> **Task description**: Please write out all of the entries exactly as they appear.
#####
/-- A store of the low bytes of a register (R154 to R157). -/
def State.store (s : State) (data : Word) (va : Word) (size : Nat) (own : Option Nat) : State :=
  let m := s.rd
  match m.place va.toNat size .write with
  | (.error c, u) => (s.applyUpd u).refuseAt c va
  | (.ok pl, u) =>
    let s := s.applyUpd u
    if m.core.fenced then s.stall
    else
      let rel := releaseAt own m.core.relFence
      let waits := m.core.waitsFor own
      let kind : MemKind := if rel.isSome then .release else .store
      match pl with
      | .pad key =>
        let s := s.setCore (·.settleIn true key size)
        if m.core.padOverdue key size then s.stall
        else if m.core.padWaits waits key size then
          s.setCore fun c => { c with memq := c.memq ++ [⟨kind, va, key, size, data, 0, 0, 0, 0, 0, rel, true, m.core.now, waits⟩] }
        else s.setCur fun c => padStore (settleRelease c rel) key (natBytes data.toNat size) rel
      | .home pa leaf =>
        s.setCore fun c => { c.settleIn false pa size with memq := c.memq ++ [⟨kind, va, pa, size, data, 0, leaf, 0, 0, 0, rel, false, m.core.now, waits⟩] }

/-- STB, R154. -/
def execStb (f : FM) (s : State) : Out := gated (.stb f) s fun s => s.store (s.reg f.rt) (s.addrM f 1) 1 none

/-- STH, R154. -/
def execSth (f : FM) (s : State) : Out := gated (.sth f) s fun s => s.store (s.reg f.rt) (s.addrM f 2) 2 none

/-- STW, R154. -/
def execStw (f : FM) (s : State) : Out := gated (.stw f) s fun s => s.store (s.reg f.rt) (s.addrM f 4) 4 none

/-- STD, R154. -/
def execStd (f : FM) (s : State) : Out := gated (.std f) s fun s => s.store (s.reg f.rt) (s.addrM f 8) 8 none

/-- ST.rel, R155. -/
def execSt (f : FMO) (s : State) : Out :=
  gated (.st f) s fun s => s.store (s.reg f.rt) (s.reg f.ra) (moSize f.w) (some f.scope.toNat)

/-- The larger of two scopes, none being none. -/
def widest (a b : Option Nat) : Option Nat := releaseAt a b

/-- FENCE, R155, R157, R294, R295, R300. An acquire fence of scope QUAD or wider that orders AMOs still to be performed empties
L1 once they are. -/
def execFence (f : FMO) (s : State) : Out :=
  gated (.fence f) s fun s =>
    let sc := f.scope.toNat
    let acq (s : State) : State :=
      s.setCur fun m =>
        let m := if 1 ≤ sc then { m with mem := m.mem.emptyL1 } else m
        let c := m.core.settleLoads
        let waits := if f.ord = 3 then c.busy else c.memq.any fun o => o.kind == .amo
        { m with core := { c with
            refresh := c.refresh || decide (3 ≤ sc)
            acqAll := if waits then c.acqAll || f.ord == 3 else c.acqAll
            acqWait := if waits then widest c.acqWait (some sc) else c.acqWait } }
    let now := s.rd.core.now
    let rel (s : State) : State := s.setCore fun c => { c with
      relFence := releaseAt (some sc) c.relFence
      relSince := c.relSince.filter (fun w => !(w.1 == sc && w.2.1 == now.1)) ++ [(sc, now)] }
    match f.ord.toNat with
    | 1 => acq s
    | 2 => rel s
    | _ => rel (acq s)

/-! ## Atomics (R158, R302) -/

/-- The new value of an AMO, on n-bit operands: 0 ADD, 1 AND, 2 OR, 3 XOR, 4 MIN, 5 MAX, 6 MINU, 7 MAXU, 8 SWP, 9 CAS. -/
def amoNew (op n old b cmp : Nat) : Nat :=
  match op with
  | 0 => (old + b) % 2 ^ n
  | 1 => old &&& b
  | 2 => old ||| b
  | 3 => old ^^^ b
  | 4 => if signed n old ≤ signed n b then old else b
  | 5 => if signed n old ≤ signed n b then b else old
  | 6 => min old b
  | 7 => max old b
  | 8 => b
  | _ => if old = cmp then b else old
#####
> **Exercise response**:
/-- A store of the low bytes of a register (R154 to R157). -/
def State.store (s : State) (data : Word) (va : Word) (size : Nat) (own : Option Nat) : State :=
  let m := s.rd
  match m.place va.toNat size .write with
  | (.error c, u) => (s.applyUpd u).refuseAt c va
  | (.ok pl, u) =>
    let s := s.applyUpd u
    if m.core.fenced then s.stall
    else
      let rel := releaseAt own m.core.relFence
      let waits := m.core.waitsFor own
      let kind : MemKind := if rel.isSome then .release else .store
      match pl with
      | .pad key =>
        let s := s.setCore (·.settleIn true key size)
        if m.core.padOverdue key size then s.stall
        else if m.core.padWaits waits key size then
          s.setCore fun c => { c with memq := c.memq ++ [⟨kind, va, key, size, data, 0, 0, 0, 0, 0, rel, true, m.core.now, waits⟩] }
        else s.setCur fun c => padStore (settleRelease c rel) key (natBytes data.toNat size) rel
      | .home pa leaf =>
        s.setCore fun c => { c.settleIn false pa size with memq := c.memq ++ [⟨kind, va, pa, size, data, 0, leaf, 0, 0, 0, rel, false, m.core.now, waits⟩] }

/-- STB, R154. -/
def execStb (f : FM) (s : State) : Out := gated (.stb f) s fun s => s.store (s.reg f.rt) (s.addrM f 1) 1 none

/-- STH, R154. -/
def execSth (f : FM) (s : State) : Out := gated (.sth f) s fun s => s.store (s.reg f.rt) (s.addrM f 2) 2 none

/-- STW, R154. -/
def execStw (f : FM) (s : State) : Out := gated (.stw f) s fun s => s.store (s.reg f.rt) (s.addrM f 4) 4 none

/-- STD, R154. -/
def execStd (f : FM) (s : State) : Out := gated (.std f) s fun s => s.store (s.reg f.rt) (s.addrM f 8) 8 none

/-- ST.rel, R155. -/
def execSt (f : FMO) (s : State) : Out :=
  gated (.st f) s fun s => s.store (s.reg f.rt) (s.reg f.ra) (moSize f.w) (some f.scope.toNat)

/-- The larger of two scopes, none being none. -/
def widest (a b : Option Nat) : Option Nat := releaseAt a b

/-- FENCE, R155, R157, R294, R295, R300. An acquire fence of scope QUAD or wider that orders AMOs still to be performed empties
L1 once they are. -/
def execFence (f : FMO) (s : State) : Out :=
  gated (.fence f) s fun s =>
    let sc := f.scope.toNat
    let acq (s : State) : State :=
      s.setCur fun m =>
        let m := if 1 ≤ sc then { m with mem := m.mem.emptyL1 } else m
        let c := m.core.settleLoads
        let waits := if f.ord = 3 then c.busy else c.memq.any fun o => o.kind == .amo
        { m with core := { c with
            refresh := c.refresh || decide (3 ≤ sc)
            acqAll := if waits then c.acqAll || f.ord == 3 else c.acqAll
            acqWait := if waits then widest c.acqWait (some sc) else c.acqWait } }
    let now := s.rd.core.now
    let rel (s : State) : State := s.setCore fun c => { c with
      relFence := releaseAt (some sc) c.relFence
      relSince := c.relSince.filter (fun w => !(w.1 == sc && w.2.1 == now.1)) ++ [(sc, now)] }
    match f.ord.toNat with
    | 1 => acq s
    | 2 => rel s
    | _ => rel (acq s)

/-! ## Atomics (R158, R302) -/

/-- The new value of an AMO, on n-bit operands: 0 ADD, 1 AND, 2 OR, 3 XOR, 4 MIN, 5 MAX, 6 MINU, 7 MAXU, 8 SWP, 9 CAS. -/
def amoNew (op n old b cmp : Nat) : Nat :=
  match op with
  | 0 => (old + b) % 2 ^ n
  | 1 => old &&& b
  | 2 => old ||| b
  | 3 => old ^^^ b
  | 4 => if signed n old ≤ signed n b then old else b
  | 5 => if signed n old ≤ signed n b then b else old
  | 6 => min old b
  | 7 => max old b
  | 8 => b
  | _ => if old = cmp then b else old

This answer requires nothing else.